3.    General Release of Claims. (a) In consideration for the Company’s payment
of the Benefits to the Executive as set forth in this Agreement, and for other
good and valuable consideration, the Executive hereby releases and forever
discharges the Company and each of its predecessors, assigns, former and current
executives, representatives, partners, owners, parent companies, subsidiaries,
affiliates, including any and all persons acting with any of them (collectively
“Releasees”), from any and all causes of action, covenants, contracts, bonuses,
agreements, claims, charges, complaints and demands whatsoever in law or equity,
which the Executive (and the Executive’s heirs, executors, administrators,
successors and/or assigns) may now have or hereafter may have had by reason of
any matter, arising out of the Executive’s employment with the Company and the
termination thereof, up to and including the date of this Agreement, except for
the rights and obligations created by this Agreement.

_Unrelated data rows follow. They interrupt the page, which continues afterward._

-- ==== Sys2Proof/Tests/Slice0.lean ====
section
/-! SUPPORT. The model's own tests: decoding of written-out words, ill-formed terms, worked examples of the spec
(95_test_vectors.md, and the rules' own examples), and a witness for the hypotheses of every statement. -/

namespace Sys2Proof.Machine.Tests

-- One theorem at a time: each kernel evaluation would otherwise hold a thread, and its stack, until its turn comes.
set_option Elab.async false

/-! ## Helpers -/

/-- An idle block that holds an input string and operands. -/
def given (bs : List Byte) (a0 a1 v : Word) : State :=
  { State.reset with
    ibuf := Memory.holding 0 bs, ilen := BitVec.ofNat 16 bs.length, arg0 := a0, arg1 := a1, value := v }

/-- An idle block with these lengths and a marker length; its buffers are as after reset. -/
def lengths (ilen olen : Nat) (l : BitVec 4) : State :=
  { State.reset with ilen := BitVec.ofNat 16 ilen, olen := BitVec.ofNat 16 olen, asmLen := l }

/-- A block that has accepted a word and stays busy for `n` more steps, with events to come. -/
def busy (n : Nat) (w : Word) (es : List HostEvent) : State := acceptFor n w { State.reset with host := es }

/-- STATUS and the output string after a command. -/
def output (o : Host.Outcome State Fault Refusal) : Option (Word × List Byte) :=
  match o with
  | .next t => some (t.status.word, t.obuf.bytes t.olen.toNat)
  | _ => none

/-- STATUS, VALUE and the input string after a command. -/
def inputAfter (o : Host.Outcome State Fault Refusal) : Option (Word × Word × List Byte) :=
  match o with
  | .next t => some (t.status.word, t.value, t.ibuf.bytes t.ilen.toNat)
  | _ => none

/-! ## Decoding: words written out from the table of R71, RSV then OPC (R70) -/

theorem test_decode_nop : decodeTableWord 32 0b000000000000000000000000_00000000 = some .nop := by decide

theorem test_decode_asm_attach : decodeTableWord 32 0b000000000000000000000000_00000001 = some .asmAttach := by decide

theorem test_decode_asm_detach : decodeTableWord 32 0b000000000000000000000000_00000010 = some .asmDetach := by decide

theorem test_decode_rand : decodeTableWord 32 0b000000000000000000000000_00000011 = some .rand := by decide

theorem test_decode_rs_encode : decodeTableWord 32 0b000000000000000000000000_00000100 = some .rsEncode := by decide

theorem test_decode_rs_decode : decodeTableWord 32 0b000000000000000000000000_00000101 = some .rsDecode := by decide

theorem test_decode_bch_encode : decodeTableWord 32 0b000000000000000000000000_00000110 = some .bchEncode := by decide

theorem test_decode_bch_decode : decodeTableWord 32 0b000000000000000000000000_00000111 = some .bchDecode := by decide

theorem test_decode_cltu_encode : decodeTableWord 32 0b000000000000000000000000_00001000 = some .cltuEncode := by decide

theorem test_decode_cltu_decode : decodeTableWord 32 0b000000000000000000000000_00001001 = some .cltuDecode := by decide

theorem test_decode_bf_extract : decodeTableWord 32 0b000000000000000000000000_00001010 = some .bfExtract := by decide

theorem test_decode_bf_insert : decodeTableWord 32 0b000000000000000000000000_00001011 = some .bfInsert := by decide

theorem test_decode_move : decodeTableWord 32 0b000000000000000000000000_00001100 = some .move := by decide

/-- Words of L2.0 and R72 that are illegal. -/
theorem test_decode_illegal : decode 0x0000000D = .error .reservedOpcode ∧ decode 0x000000FF = .error .reservedOpcode ∧
    decode 0x00000104 = .error .reservedBits ∧ decode 0x80000000 = .error .reservedBits := by decide

/-! ## Well-formedness: an ill-formed term for each check -/

theorem test_instr_wellFormed : Instr.wellFormed .rsDecode = true := by decide

/-- A 16-bit access, a byte access of a register, a misaligned access and one outside the window (R51, R52). -/
theorem test_access_illFormed :
    Access.wellFormed { kind := .read, offset := 0x1000, width := 2, data := 0 } = false ∧
    Access.wellFormed { kind := .write, offset := 0x004, width := 1, data := 0 } = false ∧
    Access.wellFormed { kind := .read, offset := 0x2001, width := 4, data := 0 } = false ∧
    Access.wellFormed { kind := .read, offset := 0x3000, width := 4, data := 0 } = false := by decide

theorem test_access_wellFormed :
    Access.wellFormed { kind := .read, offset := 0x2FFF, width := 1, data := 0 } = true ∧
    Access.wellFormed { kind := .write, offset := 0x2FFC, width := 4, data := 0 } = true := by decide

/-- A store past the buffer, a misaligned word store, markers of 0 and of 9 bytes, and runs past the buffer. -/
theorem test_stmt_illFormed :
    Stmt.wellFormed (.storeb 4096 0) = false ∧ Stmt.wellFormed (.storew 2 0) = false ∧
    Stmt.wellFormed (.storew 4096 0) = false ∧ Stmt.wellFormed (.loadb 4096) = false ∧
    Stmt.wellFormed (.setasm []) = false ∧ Stmt.wellFormed (.setasm (List.replicate 9 0)) = false ∧
    Stmt.wellFormed (.load 4095 [0, 0]) = false ∧ Stmt.wellFormed (.fill 4090 7 0) = false := by decide

/-! ## The commands -/

/-- L2.0: NOP after a failure clears ERR, and does not check ILEN (R104). -/
theorem test_nop : output (exec .nop { lengths 0xFFFF 0 4 with status := Status.failed .checksum }) =
    some (0x02, []) := by decide

/-- L2.0: MOVE with ILEN 0xFFFF and OLEN 3. -/
theorem test_move : inputAfter (exec .move
    { lengths 0xFFFF 3 4 with obuf := Memory.holding 1 [0x01, 0x02, 0x03] }) = some (0x02, 0, [0x01, 0x02, 0x03]) := by
  decide +kernel

/-- L2.2: the reset marker. -/
theorem test_asm_attach : output (exec .asmAttach (given [0x01, 0x02] 0 0 0)) =
    some (0x02, [0x1A, 0xCF, 0xFC, 0x1D, 0x01, 0x02]) := by decide +kernel

/-- L2.2: a marker of 8 bytes. -/
theorem test_asm_attach_eight : output (exec .asmAttach
    { given [0xFF] 0 0 0 with asmLen := 8, asmPat0 := 0x01234567, asmPat1 := 0x89ABCDEF }) =
    some (0x02, [0x01, 0x23, 0x45, 0x67, 0x89, 0xAB, 0xCD, 0xEF, 0xFF]) := by decide +kernel

/-- L2.2: the marker is stripped. -/
theorem test_asm_detach : output (exec .asmDetach (given [0x1A, 0xCF, 0xFC, 0x1D, 0xAA] 0 0 0)) =
    some (0x02, [0xAA]) := by decide +kernel

/-- L2.2: one bit of the marker differs. -/
theorem test_asm_detach_absent : output (exec .asmDetach (given [0x1A, 0xCF, 0xFC, 0x1E, 0xAA] 0 0 0)) =
    some (0x56, []) := by decide +kernel

/-- L2.3: the run is seeded at `start`. -/
theorem test_rand : output (exec .rand (given (List.replicate 10 0) 3 6 0)) =
    some (0x02, [0x00, 0x00, 0x00, 0xFF, 0x48, 0x0E, 0x00, 0x00, 0x00, 0x00]) := by decide +kernel

/-- L2.3: an inverted range. -/
theorem test_rand_inverted : output (exec .rand (given (List.replicate 10 0) 6 3 0)) = some (0x16, []) := by
  decide +kernel

/-- L2.4: the check bytes of `rep(222, 00) || 01` are the generator without its leading 1. -/
theorem test_rs_encode : rsParity (List.replicate 222 0 ++ [1]) =
    [0xEC, 0xF4, 0xDC, 0x85, 0xEE, 0x89, 0xC9, 0x07, 0x8D, 0x0B, 0xE2, 0x22, 0xFC, 0xD1, 0x16, 0x4E, 0x16, 0xD1, 0xFC,
      0x22, 0xE2, 0x0B, 0x8D, 0x07, 0xC9, 0x89, 0xEE, 0x85, 0xDC, 0xF4, 0xEC, 0x01] := by
  have h := rsParity_zero 222
  unfold rsParity at h ⊢
  rw [List.foldl_append, h]
  decide +kernel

(b) Without limiting the generality of the foregoing, this Agreement is intended
to and shall release Releasees from any and all claims, whether known or
unknown, which the Executive ever had or may have against any Releasee with
respect to the Executive’s employment, the terms and conditions of that
employment, and/or the termination thereof, including without limitation those
arising under the Civil Rights Act of 1866, 42 U.S.C.A. Section 1981, the Civil
Rights Act of 1964, as amended, 42 U.S.C.A. Section 2000e, et seq., the Age
Discrimination in Employment Act of 1967, as amended, 29 U.S.C.A. Section 645 et
seq., the National Labor Relations Act, 29 U.S.C.A. Section 151 et seq., the
Fair Labor Standards Act, 29 U.S.C.A. Section 201 et seq., the Labor Management
Reporting and Disclosure Act of 1959, as amended, 29 U.S.C.A. Section 401 et
seq., the Americans with Disabilities Act, 42 U.S.C.A. Section 14501, et. seq.,
and the Genetic Information Nondiscrimination Act (GINA), all claims under the
Family and Medical Leave Act (FMLA), and/or any other federal, state, or local
human rights, civil rights, wage-hour, pension, or labor laws, rules and/or
regulation, public policy, contract or tort law, including any and all claims
for attorneys’ fees, costs, disbursements, or any action similar thereto.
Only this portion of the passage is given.